Although some data have shown that co-regulated stress response genes tend to cluster in rice chromosomes [22], [23], the connectivity organization of these drought-responsive genes in chromosomes is still unclear. As the intramodular connectivity was more strongly correlated with functional significance than the whole network connectivity, we analyzed the distribution of gene intramodular connectivity values to reveal the organization of hub genes on rice chromosomes. Figure 8 shows the distribution of gene intramodular connectivity values in 1-Mb intervals on each rice chromosome. The distribution of hub genes varied both among the chromosomes and specific regions within each chromosome. Chromosomes 1, 2, 3 and 4 contained more hub genes, while only a few hub genes were found in chromosomes 5, 6, 11 and 12. In several chromosomal regions, relatively larger values of intramodular connectivity were mapped as hub gene clusters (intramodular connectivity value >100; corresponding chromosomal region longer than 0.5 Mb). A total of 30 hub gene clusters were found in the rice chromosomes.

thumbnail
Figure 8. Distribution of hub gene clusters and the overlapped drought tolerance QTLs in rice chromosomes.

Red and blue filled rectangles represent hub gene clusters and QTLs for rice drought tolerance, respectively.

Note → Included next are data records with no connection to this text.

/-- At every sixteenth grant of a mover the longest wait counts. -/
theorem chooseChan_turn {s : State} {mover : Fin 4} {credits : BitVec 32} {b : ChanId} {ks : List ChanId} (ht : s.dma.grants[mover] % 16 = 15)
    (hks : s.eligibles credits = b :: ks) : s.chooseChan mover credits = some (ks.foldl s.longerWaiting b) := by
  unfold State.eligibles at hks
  unfold State.chooseChan
  dsimp only
  rw [hks, if_pos ht, List.foldl_cons]
  refine List.foldl_hom some fun b k => ?_
  unfold State.longerWaiting
  exact (apply_ite some ..).symm

/-- The lowest PRI value among some channels. -/
theorem find?_lowest_pri {s : State} {ks : List ChanId} {k : ChanId} (hk : k ∈ ks) :
    ∃ p, ((List.finRange 8).find? fun p => ks.any fun k => (s.chan k).pri == p) = some p ∧ (∃ j ∈ ks, (s.chan j).pri = p) ∧
      ∀ i ∈ ks, p ≤ (s.chan i).pri := by
  have hsome : ((List.finRange 8).find? fun p => ks.any fun k => (s.chan k).pri == p).isSome := by
    simp only [List.find?_isSome, List.any_eq_true, beq_iff_eq]
    exact ⟨_, List.mem_finRange _, k, hk, rfl⟩
  obtain ⟨p, hp⟩ := Option.isSome_iff_exists.1 hsome
  obtain ⟨hany, n, hn, hpn, hbefore⟩ := List.find?_eq_some_iff_getElem.1 hp
  refine ⟨p, hp, by simpa using hany, fun i hi => not_lt.1 fun hlt => ?_⟩
  obtain rfl : ⟨n, by simpa using hn⟩ = p := by simpa using hpn
  have hnone := hbefore (s.chan i).pri.val hlt
  simp only [List.getElem_finRange, Bool.not_eq_true', List.any_eq_false, beq_iff_eq] at hnone
  exact hnone i hi rfl

/-- At every other grant PRI counts, then the round. -/
theorem chooseChan_pri {s : State} {mover : Fin 4} {credits : BitVec 32} {p : Fin 8} (ht : s.dma.grants[mover] % 16 ≠ 15)
    (hp : ((List.finRange 8).find? fun p => (s.eligibles credits).any fun k => (s.chan k).pri == p) = some p) :
    s.chooseChan mover credits = nextCyclic s.dma.lastAt[p] ((s.eligibles credits).filter fun k => (s.chan k).pri == p) := by
  unfold State.eligibles at *
  unfold State.chooseChan
  dsimp only
  rw [if_neg ht, hp]

/-- A mover with an eligible channel chooses one, as R175 says. -/
theorem chosen_chooseChan {s : State} (mover : Fin 4) {credits : BitVec 32} {k : ChanId} (hk : s.eligible credits k = true) :
    ∃ j, s.chooseChan mover credits = some j ∧ Chosen s mover credits j := by
  by_cases ht : s.dma.grants[mover] % 16 = 15
  · obtain ⟨b, ks, hks⟩ := List.exists_cons_of_ne_nil (List.ne_nil_of_mem (mem_eligibles.2 hk))
    obtain ⟨hmem, hfirst⟩ := foldl_longerWaiting s ks b (hks ▸ pairwise_eligibles s credits)
    rw [← hks] at hmem hfirst
    exact ⟨_, chooseChan_turn ht hks, mem_eligibles.1 hmem, fun _ i hi => hfirst i (mem_eligibles.2 hi), absurd ht, absurd ht⟩
  · obtain ⟨p, hp, ⟨k', hk', hkp⟩, hlow⟩ := find?_lowest_pri (s := s) (mem_eligibles.2 hk)
    obtain ⟨j, hj, hmem, hround⟩ := nextCyclic_spec s.dma.lastAt[p] ((pairwise_eligibles s credits).filter fun k => (s.chan k).pri == p)
      (List.ne_nil_of_mem (List.mem_filter.2 ⟨hk', beq_iff_eq.2 hkp⟩))
    obtain ⟨hje, rfl⟩ : s.eligible credits j = true ∧ (s.chan j).pri = p := by
      simpa only [List.mem_filter, mem_eligibles, beq_iff_eq] using hmem
    refine ⟨j, (chooseChan_pri ht hp).trans hj, hje, fun h => absurd h ht, fun _ i hi => hlow i (mem_eligibles.2 hi), fun _ i hi he => ?_⟩
    exact hround i (List.mem_filter.2 ⟨mem_eligibles.2 hi, by simp [he]⟩)

/-! ### Parts that are the same -/

theorem Same.trans {s t u : State} {x : Part} (h : Same s t x) (k : Same t u x) : Same s u x := by
  cases x with
  | banks =>
    obtain ⟨hhost, hmgt, hfw⟩ := h
    obtain ⟨khost, kmgt, kfw⟩ := k
    exact ⟨khost.trans hhost, kmgt.trans hmgt, kfw.trans hfw⟩
  | _ => exact Eq.trans k h

/-! ### The grant (R173, R175) -/

/-- What a grant may change. -/
def granting : List Part := [.dma, .sched, .serve, .banks]

/-- A mover has granted a burst to a channel: it is in flight, its bytes are taken from a rate-capped channel's bucket, the mover has
counted it, and no other channel has changed. -/
structure Granted (s t : State) (mover : Fin 4) (k : ChanId) (b : Burst) : Prop where
  same : ∀ x, x ∉ granting → Same s t x
  grants : t.dma.grants = vmod s.dma.grants mover (· + 1)
  flight : (t.chan k).flight = (s.chan k).flight ++ [{ b with mover }]
  tokens : (t.chan k).tokens = if (s.chan k).rateCap = 0 then (s.chan k).tokens else (s.chan k).tokens - b.len
  others : ∀ i, i ≠ k → t.chan i = s.chan i

/-- At a fill level a channel changes its state, its level and the start of its stay. -/
theorem chan_chanReact_self (s : State) (k : ChanId) (ds : List DmaDesc) :
    ∃ level state holdFrom, (s.chanReact k ds).chan k = { s.chan k with level, state, holdFrom } := by
  unfold State.chanReact
  dsimp only
  split <;> exact ⟨_, _, _, chan_modChan_self ..⟩

theorem chan_chanReact_ne (s : State) {k i : ChanId} (ds : List DmaDesc) (h : i ≠ k) : (s.chanReact k ds).chan i = s.chan i := by
  unfold State.chanReact
  dsimp only
  split <;> exact chan_modChan_ne _ _ h.symm

@[simp] theorem chanReact_grants (s : State) (k : ChanId) (ds : List DmaDesc) : (s.chanReact k ds).dma.grants = s.dma.grants := by
  unfold State.chanReact
  dsimp only
  split <;> rfl

/-- Beside the channel only GLB_DMA_HOLDS counts. -/
theorem same_chanReact (s : State) (k : ChanId) (ds : List DmaDesc) {x : Part} (hx : x ∉ [Part.dma, .banks]) :
    Same s (s.chanReact k ds) x := by
  unfold State.chanReact
  cases x with
  | dma => simp at hx
  | banks => simp at hx
  | _ => dsimp only; split <;> rfl

/-- A channel that goes to the state its counters ask for undoes nothing of a grant. -/
theorem Granted.chanReact {s t : State} {mover : Fin 4} {k : ChanId} {b : Burst} (h : Granted s t mover k b) (ds : List DmaDesc) :
    Granted s (t.chanReact k ds) mover k b := by
  obtain ⟨level, state, holdFrom, hk⟩ := chan_chanReact_self t k ds
  exact {
    same := fun x hx => (h.same x hx).trans (same_chanReact t k ds fun hm => hx ((by decide : [Part.dma, .banks] ⊆ granting) hm))
    grants := (chanReact_grants t k ds).trans h.grants
    flight := hk ▸ h.flight
    tokens := hk ▸ h.tokens
    others := fun i hi => (chan_chanReact_ne t ds hi).trans (h.others i hi) }

/-- What steps through queues alone changes nothing but the front end. -/
theorem foldl_serve {α : Type} {f : State → α → State} (hf : ∀ t a, ∃ serve, f t a = { t with serve }) (l : List α) (s : State) :
    ∃ serve, l.foldl f s = { s with serve } := by
  induction l generalizing s with
  | nil => exact ⟨_, rfl⟩
  | cons a l ih =>
    obtain ⟨serve, hserve⟩ := hf s a
    rw [List.foldl_cons, hserve]
    exact ih { s with serve }

/-- A mover that chooses no channel grants nothing: the buckets have filled (R173). -/
theorem grantBurst_none {s : State} {mover : Fin 4} {credits : BitVec 32} {elapsed : Nat}
    (h : (s.fillTokens elapsed).chooseChan mover credits = none) : s.grantBurst mover credits elapsed = s.fillTokens elapsed := by
  simp [State.grantBurst, h]

/-- The grant of the next burst of the channel that the mover chooses. -/
theorem granted_grantBurst {s : State} {mover : Fin 4} {credits : BitVec 32} {elapsed : Nat} {k : ChanId} {b : Burst} {d : DmaDesc}
    (hk : (s.fillTokens elapsed).chooseChan mover credits = some k)
    (hb : (s.fillTokens elapsed).nextBurst ((s.fillTokens elapsed).chan k) ((s.fillTokens elapsed).chanDescs k) = some b)
    (hd : ((s.fillTokens elapsed).chanDescs k)[((s.fillTokens elapsed).chan k).desc]? = some d) :
    Granted (s.fillTokens elapsed) (s.grantBurst mover credits elapsed) mover k b := by
  unfold State.grantBurst
  generalize s.fillTokens elapsed = s at *
  dsimp only
  simp only [hk, hb, hd]
  refine .chanReact ?_ _
  generalize hu : List.foldl _ _ _ = u
  obtain ⟨serve, rfl⟩ := hu ▸ foldl_serve (fun t q => by cases q <;> exact ⟨_, rfl⟩) _ _
  exact {
    same := fun x hx => by
      cases x with
      | dma | sched | serve | banks => simp [granting] at hx
      | _ => rfl
    grants := rfl
    flight := congrArg Chan.flight (chan_modChan_self s k _)
    tokens := congrArg Chan.tokens (chan_modChan_self s k _)
    others := fun i hi => chan_modChan_ne s _ hi.symm }

end Sys2Proof.Machine

open Sys2Proof Sys2Proof.Machine

/-- Settles O43. The clauses about buckets and eligible channels are read off their lemmas. A mover with an eligible channel chooses one
as R175 says, and its next burst, which eligibility gives, is granted; filling the buckets first has changed nothing but tokens. -/
theorem dmaArbitration : Obligations.DmaArbitration := by
  intro s mover credits elapsed
  refine ⟨fun k => by rw [chan_fillTokens], fun k => by rw [chan_fillTokens], fun k hk => ?_, fun hnone => ?_, fun k hk => ?_⟩
  · obtain ⟨hactive, -, hflight, hcredits, b, d, hb, -, -, htokens⟩ := eligible_iff.1 hk
    exact ⟨hactive, hflight, hcredits, b, hb, htokens⟩
  · exact ⟨_, rfl, grantBurst_none (chooseChan_none hnone)⟩
  · obtain ⟨j, hj, hchosen⟩ := chosen_chooseChan mover hk
    obtain ⟨-, -, -, -, b, d, hb, hd, -, -⟩ := eligible_iff.1 hchosen.eligible
    obtain ⟨hnonzero, hmax⟩ := nextBurst_len hb
    obtain ⟨hsame, hgrants, hflight, htokens, hothers⟩ := granted_grantBurst hj hb hd
    obtain ⟨heligible, hlongest, hlowest, hround⟩ := hchosen
    simp only [State.WaitsFirst, RoundFirst, chan_fillTokens, fillTokens_grants, fillTokens_lastAt] at hlongest hlowest hround hflight hgrants
    have hfill (x : Part) (hx : x ∉ granting) : Same s (s.fillTokens elapsed) x := same_fillTokens s elapsed fun he => hx (he ▸ by decide)
    refine ⟨_, rfl, fun x hx => (hfill x hx).trans (hsame x hx), j, b, heligible, by simpa using hb, hflight, hmax, hnonzero, hlongest, ?_, ?_, ?_, ?_, ?_⟩
    · exact fun ht i hi => ⟨hlowest ht i hi, fun he => (hround ht i hi he).1, fun he => (hround ht i hi he).2⟩
    · intro hr
      rw [htokens, if_neg (by simpa using hr)]
    · rw [hgrants, vmod_get_self]
    · intro m hm
      rw [hgrants, vmod_get_ne _ _ hm.symm]
    · intro i hi
      rw [hothers i hi, chan_fillTokens]
      exact ⟨rfl, rfl⟩

end

section
/-! The SEQ of packets: the refusal of a packet, the SEQ that a ring expects, and the ring's enable (R267, R268, R273, R281). -/
namespace Sys2Proof.Machine

/-! ### Packets that fail admission (R281) -/

/-- The reply of a packet that fails admission. -/
def State.refusal (s : State) (h : Hdr) (op : Op) (st : W16) : ReplyRec :=
  { seq := h.seq, status := st, phase := .killed, refusal := true, opcode := opCode op, ctx := h.ctx, gen := (s.ctx h.ctx).gen }

/-- What CMD leaves of a packet that fails admission, but for the event of a cramped graph: it is read, and its reply is written. -/
def State.refused (s : State) (h : Hdr) (op : Op) (st : W16) : State :=
  (s.notePacket h 0).reply h.ring h.notify h.ring.val (s.refusal h op st) 0 [] []

/-- With no command under way, a packet that fails admission only gets its reply. -/
theorem submit_refused {s : State} {h : Hdr} {op : Op} {st : W16} (hcmds : s.sched.cmds = []) (hadm : s.admission h op = .error st)
    (hst : st ≠ stQuota) : s.submit h op = s.refused h op st := by
  have hlast (n : Nat) : (s.refused h op st).cmd? n = none := by
    simp [State.cmd?, State.refused, (writes_reply ..).sched, State.notePacket, hcmds]
  unfold State.submit
  rw [hadm]
  simp only [hst, decide_false, Bool.false_and, Bool.false_eq_true, if_false]
  change (s.refused h op st).bindLast _ h op none st = _
  simp [State.bindLast, hlast]

/-- The row of a packet that is read and fails admission with nothing under way. -/
theorem row_refused {i : Instr} {s : State} {h : Hdr} {op : Op} {st : W16} (hrow : packetRow i = some (h, op)) (halone : s.alone = true)
    (hread : s.mayRead h.ring = true) (hadm : s.admission h op = .error st) (hst : st ≠ stQuota) : exec i s = .next (s.refused h op st) := by
  obtain ⟨hcmds, -, hreqs⟩ := alone_spec halone
  have hserve : (s.refused h op st).serve.reqs = [] := by
    rw [State.refused, (writes_reply ..).serve]
    exact hreqs
  rw [row_packet hrow, State.packet, if_pos hread, submit_refused hcmds hadm hst, served_nil hserve]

https://doi.org/10.1371/journal.pone.0033748.g008

Compared to the mapping of quantitative trait loci (QTLs) for drought tolerance on rice chromosomes (QTL data from Q-TARO database, http://qtaro.abr.affrc.go.jp/) [24], we observed a significant association between the hub gene clusters and QTLs for drought tolerance, and a total of 18 hub gene clusters overlapped with these QTLs, which was far beyond expected by chance (p<0.005) (Figure 8). For instance, the hub gene cluster of chr10.1 overlapped with two QTLs that were associated with the root penetration index and the drought response index [25], [26]. It is interesting that this hub gene cluster contains nine drought-responsive genes and three of them (LOC_Os10g31660.1, LOC_Os10g31680.1 and LOC_Os10g31720.1) encode glycine-rich cell wall structural proteins in module 1. It is possible that the reduction of glycine-rich proteins is associated with the remodeling of vessel cell walls in rice roots during drought stress [27]. These data suggest that hub gene clusters are likely to be major components of the QTLs for drought tolerance in rice.

Discussion

Most of the existing studies used the Pearson-based correlation method to construct co-expression networks, but value-based methods are significantly limited by a homogeneous correlation threshold for all genes in the network [28]. In the study, we propose an integrative approach to construct gene co-expression networks. The preliminary gene network was constructed with the relative stringent correlation threshold in order to reduce false connections of weak correlations between drought-responsive genes. In order to avoid some genes in the highly intercorrelated module that may have many links to genes in other functional modules, we limited the maximum link number for each node, and any edges connecting two genes that did not belong to top 36 reciprocal ranks were removed from the network. Network module analysis showed module assignment of our network was highly preserved in the WGCNA network, and it meant our method was a robust model to detect functional modules in gene correlation network.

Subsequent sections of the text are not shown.